- **What you need to do**
In the data that follows, find the line with "plaR : Sample"; transcribe it, every later line up to the one with "sourceTake (lane : LaneId) (rest : List Byte)", and that line as well, exactly and with no others.

- **Input for this task**

.....

theorem Slot.lossKept_trans {x y z : Slot} (h : x.lossKept y) (k : y.lossKept z) : x.lossKept z := by
  rcases k with hnone | ⟨hsame, hlost⟩
  · exact .inl hnone
  · rcases h with hnone' | ⟨hsame', hlost'⟩
    · exact .inl (hsame.trans hnone')
    · exact .inr ⟨hsame.trans hsame', fun e => hlost' (hlost e)⟩

/-- A slot that holds no manifest still holds none. -/
theorem Slot.lossKept_none {x y : Slot} (h : x.lossKept y) (hnone : x.manifest = none) : y.manifest = none :=
  h.elim id fun hsame => hsame.1.trans hnone

theorem Slot.keptAs_lossKept {x y : Slot} (h : x.keptAs y) : x.lossKept y := by
  unfold Slot.keptAs at h
  exact .inr ⟨(congrArg Slot.manifest h :), fun e => (congrArg Slot.lost h :).symm.trans e⟩

/-- From `s` to `t` the cohort view and the bank headers stand, only compaction requests are sent, and no slot that keeps its generation
forgets a lost index. -/
structure GauStep (s t : State) : Prop where
  view : t.todo.viewChanged = s.todo.viewChanged
  headers : t.store.headers = s.store.headers
  sends : SendsCompactions s t
  slots : ∀ i, (s.slot i).lossKept (t.slot i)

theorem GauStep.refl (s : State) : GauStep s s := ⟨rfl, rfl, .of rfl, fun i => (s.slot i).lossKept_refl⟩

theorem GauStep.trans (h : GauStep s t) (k : GauStep t u) : GauStep s u :=
  ⟨k.view.trans h.view, k.headers.trans h.headers, h.sends.trans k.sends, fun i => Slot.lossKept_trans (h.slots i) (k.slots i)⟩

theorem GauStep.ite {p : Prop} [Decidable p] (h : GauStep s t) (k : GauStep s u) : GauStep s (if p then t else u) := by
  split
  · exact h
  · exact k

theorem GauStep.fold {α : Type} (f : State → α → State) (hf : ∀ s a, GauStep s (f s a)) (l : List α) (s : State) :
    GauStep s (l.foldl f s) := by
  induction l generalizing s with
  | nil => exact .refl s
  | cons a l ih => exact (hf s a).trans (ih _)

/-- A change beside the slots, the headers and the event. -/
theorem GauStep.beside (hslots : t.slots = s.slots) (hheaders : t.store.headers = s.store.headers)
    (hview : t.todo.viewChanged = s.todo.viewChanged) (hmail : t.todo.mail = s.todo.mail) : GauStep s t :=
  ⟨hview, hheaders, .of hmail, fun i => by unfold State.slot; rw [hslots]; exact Slot.lossKept_refl _⟩

theorem pool_gau (s : State) (p : Pool) : GauStep s { s with pool := p } := .beside rfl rfl rfl rfl

theorem setSlot_gau {x : Slot} (h : (s.slot i).lossKept x) : GauStep s (s.setSlot i x) := by
  refine ⟨rfl, rfl, .of rfl, fun j => ?_⟩
  by_cases hj : j = i
  · rw [hj, State.setSlot_slot]; exact h
  · rw [State.setSlot_slot_other _ _ _ _ hj]; exact Slot.lossKept_refl _

/-! ## Drains and openings -/

theorem vacate_gau (s : State) (i : SlotId) : GauStep s (s.vacate i) :=
  (setSlot_gau (.inl rfl)).trans (.beside rfl rfl rfl rfl)

theorem walkWaitList_gau : ∀ (l : List SlotId) (s : State), GauStep s (s.walkWaitList l)
  | [], s => .refl s
  | i :: rest, s => by
    unfold State.walkWaitList
    dsimp only
    split
    · refine ((pool_gau s _).trans (setSlot_gau (i := i) ?_)).trans (walkWaitList_gau rest _)
      exact .inr ⟨rfl, id⟩
    · exact walkWaitList_gau rest s

theorem releaseReservation_gau (s : State) (n : Nat) : GauStep s (s.releaseReservation n) :=
  (pool_gau s _).trans (walkWaitList_gau _ _)

theorem withdrawWaiting_gau (s : State) (d : Domain) (g : Gen) : GauStep s (s.withdrawWaiting d g) := by
  unfold State.withdrawWaiting
  refine .fold _ (fun s b => ?_) _ _
  exact .beside rfl rfl rfl rfl

theorem tellDraining_gau (s : State) (i : SlotId) : GauStep s (s.tellDraining i) := by
  unfold State.tellDraining
  dsimp only
  refine .ite (.refl s) ?_
  split
  · exact .ite (.beside rfl rfl rfl rfl) (.beside rfl rfl rfl rfl)
  · exact .refl s

theorem answerDrained_gau (s : State) (i : SlotId) (d : Domain) (g : Gen) : GauStep s (s.answerDrained i d g) := by
  unfold State.answerDrained
  extract_lets mine
  exact .ite (.beside rfl rfl rfl rfl) (.refl s)

theorem drainSlot_gau (s : State) (i : SlotId) : GauStep s (s.drainSlot i) := by
  unfold State.drainSlot
  extract_lets x s1 s2 s3 s4 s5
  have h1 : GauStep s s1 := (tellDraining_gau s i).trans (.beside rfl rfl rfl rfl)
  have h2 : GauStep s s2 := h1.trans (setSlot_gau (.inl rfl))
  have h3 : GauStep s s3 := h2.trans (.ite (releaseReservation_gau _ _) (.refl _))
  have h4 : GauStep s s4 := h3.trans (withdrawWaiting_gau _ _ _)
  have h5 : GauStep s s5 := h4.trans (.ite (vacate_gau _ _) (.refl _))
  clear_value s5
  exact (h5.trans (answerDrained_gau _ _ _ _)).trans (.beside rfl rfl rfl rfl)

theorem openSlot_gau {o : Origin} {j : SlotId} (h : s.openSlot d g o = some (j, t)) : GauStep s t := by
  unfold State.openSlot at h
  split at h
  · cases h
  · cases h
    exact (setSlot_gau (.inl rfl)).trans (.beside rfl rfl rfl rfl)

theorem openWanted_gau (d : Domain) : ∀ (n : Nat) (s : State), GauStep s (s.openWanted d n)
  | 0, s => .refl s
  | n + 1, s => by
    have step : ∀ {s t : State} {j : SlotId} {g : Gen}, s.openSlot d g .peer = some (j, t) → GauStep s (t.openWanted d n) :=
      fun h => (openSlot_gau h).trans (openWanted_gau d n _)
    unfold State.openWanted
    split
    · exact .refl s
    · refine .ite (.refl s) (.ite ?_ (.ite ?_ (.refl s)))
      · split
        · next h => exact step h
        · exact .refl s
      · split
        · exact .refl s
        · next j _ =>
          refine (drainSlot_gau s j).trans (.ite ?_ (.refl _))
          split
          · next h => exact step h
          · exact .refl _
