-- ==== Sys2Proof/Syntax.lean ====
section
/-! DEFINITION. The commands of the part: one constructor of Instr per row of spec/opcode_table.json, with the names and the
record types their operands need. -/

namespace Sys2Proof

/-- The three control lanes (chapter 9). -/
inductive LaneId where
  | aut | con | alr
  deriving DecidableEq, Repr

/-- The eight sources, in roster order (R1). -/
inductive Source where
  | pla | plb | mic | fbk | ln1 | ln2 | ln3 | ln4
  deriving DecidableEq, Repr

/-- The two decks (R31). -/
inductive DeckId where
  | a | b
  deriving DecidableEq, Repr

/-- The four telephone lines (R70). -/
inductive LineId where
  | l1 | l2 | l3 | l4
  deriving DecidableEq, Repr

/-- The four addresses of the site bus (section 8.2). -/
inductive UnitId where
  | u0 | u1 | u2 | u3
  deriving DecidableEq, Repr

/-- One value for each lane. -/
structure PerLane (α : Type) where
  aut : α
  con : α
  alr : α
  deriving DecidableEq, Repr

/-- One value for each source, in roster order. -/
structure PerSource (α : Type) where
  pla : α
  plb : α
  mic : α
  fbk : α
  ln1 : α
  ln2 : α
  ln3 : α
  ln4 : α
  deriving DecidableEq, Repr

/-- One value for each telephone line. -/
structure PerLine (α : Type) where
  l1 : α
  l2 : α
  l3 : α
  l4 : α
  deriving DecidableEq, Repr

/-- One value for each address of the site bus. -/
structure PerUnit (α : Type) where
  u0 : α
  u1 : α
  u2 : α
  u3 : α
  deriving DecidableEq, Repr

/-- An edge of a lane's LCLK (R163, R169): the core clocks since the edge before it, or since the sample period began; rising or
falling; and the level of LDI at it. -/
structure LclkEdge where
  wait : Nat
  rising : Bool
  ldi : Bool
  deriving DecidableEq, Repr

/-- What the input pins deliver in one sample period: the slots of AIN_A, AIN_B and AIN_C (R16); the levels of RING_n and
LOOP_n, which the line controller samples once per sample period (R71); and the edges of each lane's LCLK, oldest first
(R163). -/
structure InputFrame where
  plaL : Sample
  plaR : Sample
  plbL : Sample
  plbR : Sample
  micL : Sample
  micR : Sample
  fbkL : Sample
  fbkR : Sample
  line : PerLine Sample
  alr : Sample
  tb : Sample
  ring : PerLine Bool
  loop : PerLine Bool
  lclk : PerLane (List LclkEdge)
  deriving DecidableEq, Repr

/-- The level of the return line from a moment on, as runs: each level with the number of core clocks it lasts. After the
last run the line idles high (section 8.3). -/
abbrev Waveform := List (Nat × Bool)

/-- The commands. A request is given as the lane it comes on and `rest`, the complete bytes of its transaction AFTER byte 0:
the body-length byte and the body bytes (R163). Its request code, byte 0, is the constructor's (R175). The command is the rest of
the transaction to its rise of LSEL: the bits that mixes have already clocked in are part of those bytes. POWER_ON is given the
levels it finds: RST high, and the supply at or above the threshold of its monitor (R188). Written without them it finds both so. -/
inductive Instr where
  -- start (chapter 11)
  | powerOn (rst supply : Bool := true)
  | profileLoadComplete
  | startDelayExpiry
  | globalReset (lane : LaneId) (rest : List Byte)
  -- program bus and delay, at the word clock (chapters 1 and 5)
  | mix (f : InputFrame)
  | releaseRampEnd (src : Source)
  | buildStep (f : InputFrame)
  | catchUpStep (f : InputFrame)
  -- air sequencer (chapter 2)
  | fadeOutPoint (d : DeckId)
  | seguePoint
  | itemEnd (d : DeckId)
  | seqAppend (lane : LaneId) (rest : List Byte)
  | seqInsert (lane : LaneId) (rest : List Byte)
  | seqRemove (lane : LaneId) (rest : List Byte)
  | seqReady (lane : LaneId) (rest : List Byte)
  | seqStart (lane : LaneId) (rest : List Byte)
  | seqStop (lane : LaneId) (rest : List Byte)
  | seqSkip (lane : LaneId) (rest : List Byte)
  | seqContinue (lane : LaneId) (rest : List Byte)
  | doneRead (lane : LaneId) (rest : List Byte)
  -- roster requests (chapters 1 and 9)
  | sourceGain (lane : LaneId) (rest : List Byte)
  | sourceOn (lane : LaneId) (rest : List Byte)
  | sourceOff (lane : LaneId) (rest : List Byte)
  | sourceTake (lane : LaneId) (rest : List Byte)
  | sourceRelease (lane : LaneId) (rest : List Byte)
  -- preemption stack (chapter 3)
  | breakIn (lane : LaneId) (rest : List Byte)
  | resume (lane : LaneId) (rest : List Byte)
  -- telephone lines (chapter 4)
  | lineAnswer (lane : LaneId) (rest : List Byte)
  | lineScreen (lane : LaneId) (rest : List Byte)
  | lineHold (lane : LaneId) (rest : List Byte)
  | lineReady (lane : LaneId) (rest : List Byte)
  | lineAir (lane : LaneId) (rest : List Byte)
  | lineDrop (lane : LaneId) (rest : List Byte)
  | ringFilterArmed (n : LineId)
  | ringBurst (n : LineId)
  | ringExpiry (n : LineId)
  | loopLoss (n : LineId)
  | holdLong (n : LineId)
  -- broadcast delay requests (chapter 5)
  | delayTarget (lane : LaneId) (rest : List Byte)
  | delayDump (lane : LaneId) (rest : List Byte)
  -- alert unit (chapter 6)
  | alertNotice (lane : LaneId) (rest : List Byte)
  | windowExpiry (id : Nat)
  | attentionEnd
  | messageTruncated
  | alertAudioEnd (lane : LaneId) (rest : List Byte)
  | alertCancel (lane : LaneId) (rest : List Byte)
  | alertRearm (lane : LaneId) (rest : List Byte)
  | alertEnd
  | logRead (lane : LaneId) (rest : List Byte)
  -- air state and dead-air monitor (chapter 7)
  | signOn (lane : LaneId) (rest : List Byte)
  | signOff (lane : LaneId) (rest : List Byte)
  | wakeEnable (lane : LaneId) (rest : List Byte)
  | blockJudged
  -- transmitter link (chapter 8)
  | frameBoundary
  | pollTimerExpiry
  | replyWindowClose
  | returnCharacter (w : Waveform)
  | assemblerTake
  | txSelect (lane : LaneId) (rest : List Byte)
  | ceilingRestore (lane : LaneId) (rest : List Byte)
  -- control lanes (chapter 9)
  | transactionStart (lane : LaneId)
  | readOnlyTransaction (lane : LaneId) (bytes : List Byte)
  | laneTimeout (lane : LaneId)
  | nop (lane : LaneId) (rest : List Byte)
  -- status, events and the air clock (chapter 10)
  | statusRead (lane : LaneId) (rest : List Byte)
  | eventEnable (lane : LaneId) (rest : List Byte)
  | eventClear (lane : LaneId) (rest : List Byte)
  | clockWrap (f : InputFrame)
  -- station profile (chapter 11)
  | profileRead (lane : LaneId) (rest : List Byte)
  | profileWrite (lane : LaneId) (eng : Bool) (rest : List Byte)
  | profileWriteComplete
  | unknownRequestCode (lane : LaneId) (code : Byte) (rest : List Byte)
  deriving DecidableEq, Repr

end Sys2Proof
end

.....

- **Exercise response**
  plaR : Sample
  plbL : Sample
  plbR : Sample
  micL : Sample
  micR : Sample
  fbkL : Sample
  fbkR : Sample
  line : PerLine Sample
  alr : Sample
  tb : Sample
  ring : PerLine Bool
  loop : PerLine Bool
  lclk : PerLane (List LclkEdge)
  deriving DecidableEq, Repr

/-- The level of the return line from a moment on, as runs: each level with the number of core clocks it lasts. After the
last run the line idles high (section 8.3). -/
abbrev Waveform := List (Nat × Bool)

/-- The commands. A request is given as the lane it comes on and `rest`, the complete bytes of its transaction AFTER byte 0:
the body-length byte and the body bytes (R163). Its request code, byte 0, is the constructor's (R175). The command is the rest of
the transaction to its rise of LSEL: the bits that mixes have already clocked in are part of those bytes. POWER_ON is given the
levels it finds: RST high, and the supply at or above the threshold of its monitor (R188). Written without them it finds both so. -/
inductive Instr where
  -- start (chapter 11)
  | powerOn (rst supply : Bool := true)
  | profileLoadComplete
  | startDelayExpiry
  | globalReset (lane : LaneId) (rest : List Byte)
  -- program bus and delay, at the word clock (chapters 1 and 5)
  | mix (f : InputFrame)
  | releaseRampEnd (src : Source)
  | buildStep (f : InputFrame)
  | catchUpStep (f : InputFrame)
  -- air sequencer (chapter 2)
  | fadeOutPoint (d : DeckId)
  | seguePoint
  | itemEnd (d : DeckId)
  | seqAppend (lane : LaneId) (rest : List Byte)
  | seqInsert (lane : LaneId) (rest : List Byte)
  | seqRemove (lane : LaneId) (rest : List Byte)
  | seqReady (lane : LaneId) (rest : List Byte)
  | seqStart (lane : LaneId) (rest : List Byte)
  | seqStop (lane : LaneId) (rest : List Byte)
  | seqSkip (lane : LaneId) (rest : List Byte)
  | seqContinue (lane : LaneId) (rest : List Byte)
  | doneRead (lane : LaneId) (rest : List Byte)
  -- roster requests (chapters 1 and 9)
  | sourceGain (lane : LaneId) (rest : List Byte)
  | sourceOn (lane : LaneId) (rest : List Byte)
  | sourceOff (lane : LaneId) (rest : List Byte)
  | sourceTake (lane : LaneId) (rest : List Byte)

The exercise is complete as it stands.